___ Data shown ___

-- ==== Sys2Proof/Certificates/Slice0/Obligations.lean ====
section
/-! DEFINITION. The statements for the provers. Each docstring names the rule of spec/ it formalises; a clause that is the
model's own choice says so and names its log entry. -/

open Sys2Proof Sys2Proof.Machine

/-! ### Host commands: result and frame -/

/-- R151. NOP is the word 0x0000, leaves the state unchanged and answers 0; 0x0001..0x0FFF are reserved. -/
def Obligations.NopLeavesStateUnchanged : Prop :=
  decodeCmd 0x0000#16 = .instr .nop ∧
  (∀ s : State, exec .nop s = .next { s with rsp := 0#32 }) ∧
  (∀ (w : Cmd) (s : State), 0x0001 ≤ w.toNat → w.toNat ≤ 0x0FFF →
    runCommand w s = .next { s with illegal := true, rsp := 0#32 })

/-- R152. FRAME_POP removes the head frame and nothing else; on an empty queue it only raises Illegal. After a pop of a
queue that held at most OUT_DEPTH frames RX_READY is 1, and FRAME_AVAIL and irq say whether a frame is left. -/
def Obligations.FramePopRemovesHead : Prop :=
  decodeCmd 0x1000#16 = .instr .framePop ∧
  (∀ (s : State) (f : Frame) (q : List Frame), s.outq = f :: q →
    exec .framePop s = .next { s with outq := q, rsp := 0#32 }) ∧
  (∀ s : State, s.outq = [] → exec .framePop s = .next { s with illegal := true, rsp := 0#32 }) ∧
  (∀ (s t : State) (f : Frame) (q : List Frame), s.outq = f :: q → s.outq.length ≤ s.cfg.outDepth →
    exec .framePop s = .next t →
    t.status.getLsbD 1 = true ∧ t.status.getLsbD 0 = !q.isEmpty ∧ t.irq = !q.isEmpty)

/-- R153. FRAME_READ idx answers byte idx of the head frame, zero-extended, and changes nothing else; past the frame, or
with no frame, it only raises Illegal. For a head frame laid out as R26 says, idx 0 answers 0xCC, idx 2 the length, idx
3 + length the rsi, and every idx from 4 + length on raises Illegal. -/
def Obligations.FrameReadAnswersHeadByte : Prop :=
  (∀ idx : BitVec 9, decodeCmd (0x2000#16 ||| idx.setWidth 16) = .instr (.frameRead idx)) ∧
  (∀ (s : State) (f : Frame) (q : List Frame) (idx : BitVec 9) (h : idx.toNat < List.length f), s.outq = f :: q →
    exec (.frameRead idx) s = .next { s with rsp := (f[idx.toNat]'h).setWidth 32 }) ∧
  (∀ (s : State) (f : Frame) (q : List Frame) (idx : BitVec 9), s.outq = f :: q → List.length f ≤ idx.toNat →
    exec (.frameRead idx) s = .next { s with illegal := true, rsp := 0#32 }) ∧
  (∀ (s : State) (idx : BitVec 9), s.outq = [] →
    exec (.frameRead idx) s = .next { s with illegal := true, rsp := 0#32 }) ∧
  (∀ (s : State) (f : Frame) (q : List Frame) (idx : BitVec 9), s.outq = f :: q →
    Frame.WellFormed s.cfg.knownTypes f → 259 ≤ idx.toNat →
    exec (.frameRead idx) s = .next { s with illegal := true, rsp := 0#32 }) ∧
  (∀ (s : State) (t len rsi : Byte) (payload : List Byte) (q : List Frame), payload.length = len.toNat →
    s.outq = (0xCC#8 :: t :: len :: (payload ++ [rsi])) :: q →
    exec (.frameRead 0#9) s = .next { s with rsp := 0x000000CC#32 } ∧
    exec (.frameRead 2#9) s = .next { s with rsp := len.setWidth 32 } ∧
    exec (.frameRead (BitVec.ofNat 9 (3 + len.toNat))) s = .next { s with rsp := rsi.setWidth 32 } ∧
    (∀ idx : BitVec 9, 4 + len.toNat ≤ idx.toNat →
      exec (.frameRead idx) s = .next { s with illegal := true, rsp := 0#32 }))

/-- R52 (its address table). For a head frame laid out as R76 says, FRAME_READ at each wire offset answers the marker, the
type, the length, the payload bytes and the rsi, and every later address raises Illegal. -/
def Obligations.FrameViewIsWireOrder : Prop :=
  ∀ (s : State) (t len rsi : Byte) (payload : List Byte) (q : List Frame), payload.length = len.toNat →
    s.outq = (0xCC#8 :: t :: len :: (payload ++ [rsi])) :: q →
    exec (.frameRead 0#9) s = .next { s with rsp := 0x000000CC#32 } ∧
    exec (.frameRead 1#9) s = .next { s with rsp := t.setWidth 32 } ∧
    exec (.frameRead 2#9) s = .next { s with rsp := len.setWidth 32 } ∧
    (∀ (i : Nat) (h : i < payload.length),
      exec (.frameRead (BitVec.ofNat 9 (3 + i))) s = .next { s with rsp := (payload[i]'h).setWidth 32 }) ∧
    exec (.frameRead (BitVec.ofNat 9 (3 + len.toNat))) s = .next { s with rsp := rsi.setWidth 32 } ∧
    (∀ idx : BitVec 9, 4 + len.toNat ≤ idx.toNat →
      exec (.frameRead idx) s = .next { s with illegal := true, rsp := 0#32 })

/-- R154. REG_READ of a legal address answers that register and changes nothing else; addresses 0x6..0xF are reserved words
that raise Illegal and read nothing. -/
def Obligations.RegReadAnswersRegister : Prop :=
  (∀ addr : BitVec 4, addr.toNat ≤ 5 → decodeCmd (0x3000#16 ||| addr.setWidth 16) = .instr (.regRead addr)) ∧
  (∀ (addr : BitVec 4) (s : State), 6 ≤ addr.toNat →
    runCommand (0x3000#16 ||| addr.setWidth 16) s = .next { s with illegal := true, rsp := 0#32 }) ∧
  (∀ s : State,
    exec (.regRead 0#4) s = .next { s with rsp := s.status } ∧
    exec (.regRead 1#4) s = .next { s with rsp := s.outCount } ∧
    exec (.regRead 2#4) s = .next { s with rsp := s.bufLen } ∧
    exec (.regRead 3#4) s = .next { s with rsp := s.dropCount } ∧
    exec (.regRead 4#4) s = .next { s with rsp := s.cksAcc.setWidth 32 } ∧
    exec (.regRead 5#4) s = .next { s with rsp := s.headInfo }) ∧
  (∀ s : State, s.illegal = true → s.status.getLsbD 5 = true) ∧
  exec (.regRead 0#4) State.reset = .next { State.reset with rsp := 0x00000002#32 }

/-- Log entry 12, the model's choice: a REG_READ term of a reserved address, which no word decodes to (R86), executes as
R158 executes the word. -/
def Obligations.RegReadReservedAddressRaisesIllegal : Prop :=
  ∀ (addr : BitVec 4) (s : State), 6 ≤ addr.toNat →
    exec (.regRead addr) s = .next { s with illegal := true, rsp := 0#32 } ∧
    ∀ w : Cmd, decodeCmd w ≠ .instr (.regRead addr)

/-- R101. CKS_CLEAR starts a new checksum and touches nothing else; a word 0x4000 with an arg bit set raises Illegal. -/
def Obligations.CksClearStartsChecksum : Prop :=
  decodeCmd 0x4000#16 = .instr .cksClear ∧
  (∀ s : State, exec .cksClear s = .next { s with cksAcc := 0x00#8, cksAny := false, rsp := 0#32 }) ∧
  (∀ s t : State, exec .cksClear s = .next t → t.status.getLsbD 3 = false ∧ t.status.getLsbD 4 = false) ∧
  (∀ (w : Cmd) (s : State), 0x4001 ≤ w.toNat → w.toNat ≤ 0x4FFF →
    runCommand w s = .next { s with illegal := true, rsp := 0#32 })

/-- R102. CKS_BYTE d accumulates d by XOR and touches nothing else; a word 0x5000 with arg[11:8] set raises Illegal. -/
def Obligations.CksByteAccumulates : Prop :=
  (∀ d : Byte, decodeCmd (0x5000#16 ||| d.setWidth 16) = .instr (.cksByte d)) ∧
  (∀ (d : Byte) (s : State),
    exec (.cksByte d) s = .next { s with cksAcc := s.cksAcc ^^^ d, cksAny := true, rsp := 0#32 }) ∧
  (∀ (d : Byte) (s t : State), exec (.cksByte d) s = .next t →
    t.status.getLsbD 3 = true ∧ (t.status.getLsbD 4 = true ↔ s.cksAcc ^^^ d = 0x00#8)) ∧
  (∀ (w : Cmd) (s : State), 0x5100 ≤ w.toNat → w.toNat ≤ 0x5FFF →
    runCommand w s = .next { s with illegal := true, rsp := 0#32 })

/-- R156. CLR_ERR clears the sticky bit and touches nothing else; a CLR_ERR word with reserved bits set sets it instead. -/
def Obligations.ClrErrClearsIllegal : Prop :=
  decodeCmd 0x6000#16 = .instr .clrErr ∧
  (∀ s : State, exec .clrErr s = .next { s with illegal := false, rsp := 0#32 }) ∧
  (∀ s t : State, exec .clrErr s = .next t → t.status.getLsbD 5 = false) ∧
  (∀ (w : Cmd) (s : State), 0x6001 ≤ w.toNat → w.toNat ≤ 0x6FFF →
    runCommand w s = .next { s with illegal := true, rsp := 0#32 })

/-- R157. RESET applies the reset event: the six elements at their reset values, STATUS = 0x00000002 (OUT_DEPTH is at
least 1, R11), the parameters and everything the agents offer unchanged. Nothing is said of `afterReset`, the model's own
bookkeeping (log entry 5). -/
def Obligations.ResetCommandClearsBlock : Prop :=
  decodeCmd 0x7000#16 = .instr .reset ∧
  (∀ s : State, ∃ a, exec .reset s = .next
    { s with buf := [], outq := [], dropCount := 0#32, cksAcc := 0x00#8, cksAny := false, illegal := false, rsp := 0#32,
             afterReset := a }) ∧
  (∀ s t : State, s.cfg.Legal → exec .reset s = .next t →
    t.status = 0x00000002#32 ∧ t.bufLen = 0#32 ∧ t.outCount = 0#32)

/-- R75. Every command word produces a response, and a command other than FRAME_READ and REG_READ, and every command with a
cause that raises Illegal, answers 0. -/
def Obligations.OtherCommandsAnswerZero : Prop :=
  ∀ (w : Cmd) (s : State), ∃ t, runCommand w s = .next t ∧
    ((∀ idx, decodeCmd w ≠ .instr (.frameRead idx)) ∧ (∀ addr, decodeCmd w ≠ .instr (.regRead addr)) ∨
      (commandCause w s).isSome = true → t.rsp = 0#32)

___

▶ [Assignment] The answer consists only of the lines from the one containing "t.status = 0x00000002#32" to the end of the records, each written out exactly.

▶ [Solution]
    t.status = 0x00000002#32 ∧ t.bufLen = 0#32 ∧ t.outCount = 0#32)

/-- R75. Every command word produces a response, and a command other than FRAME_READ and REG_READ, and every command with a
cause that raises Illegal, answers 0. -/
def Obligations.OtherCommandsAnswerZero : Prop :=
  ∀ (w : Cmd) (s : State), ∃ t, runCommand w s = .next t ∧
    ((∀ idx, decodeCmd w ≠ .instr (.frameRead idx)) ∧ (∀ addr, decodeCmd w ≠ .instr (.regRead addr)) ∨
      (commandCause w s).isSome = true → t.rsp = 0#32)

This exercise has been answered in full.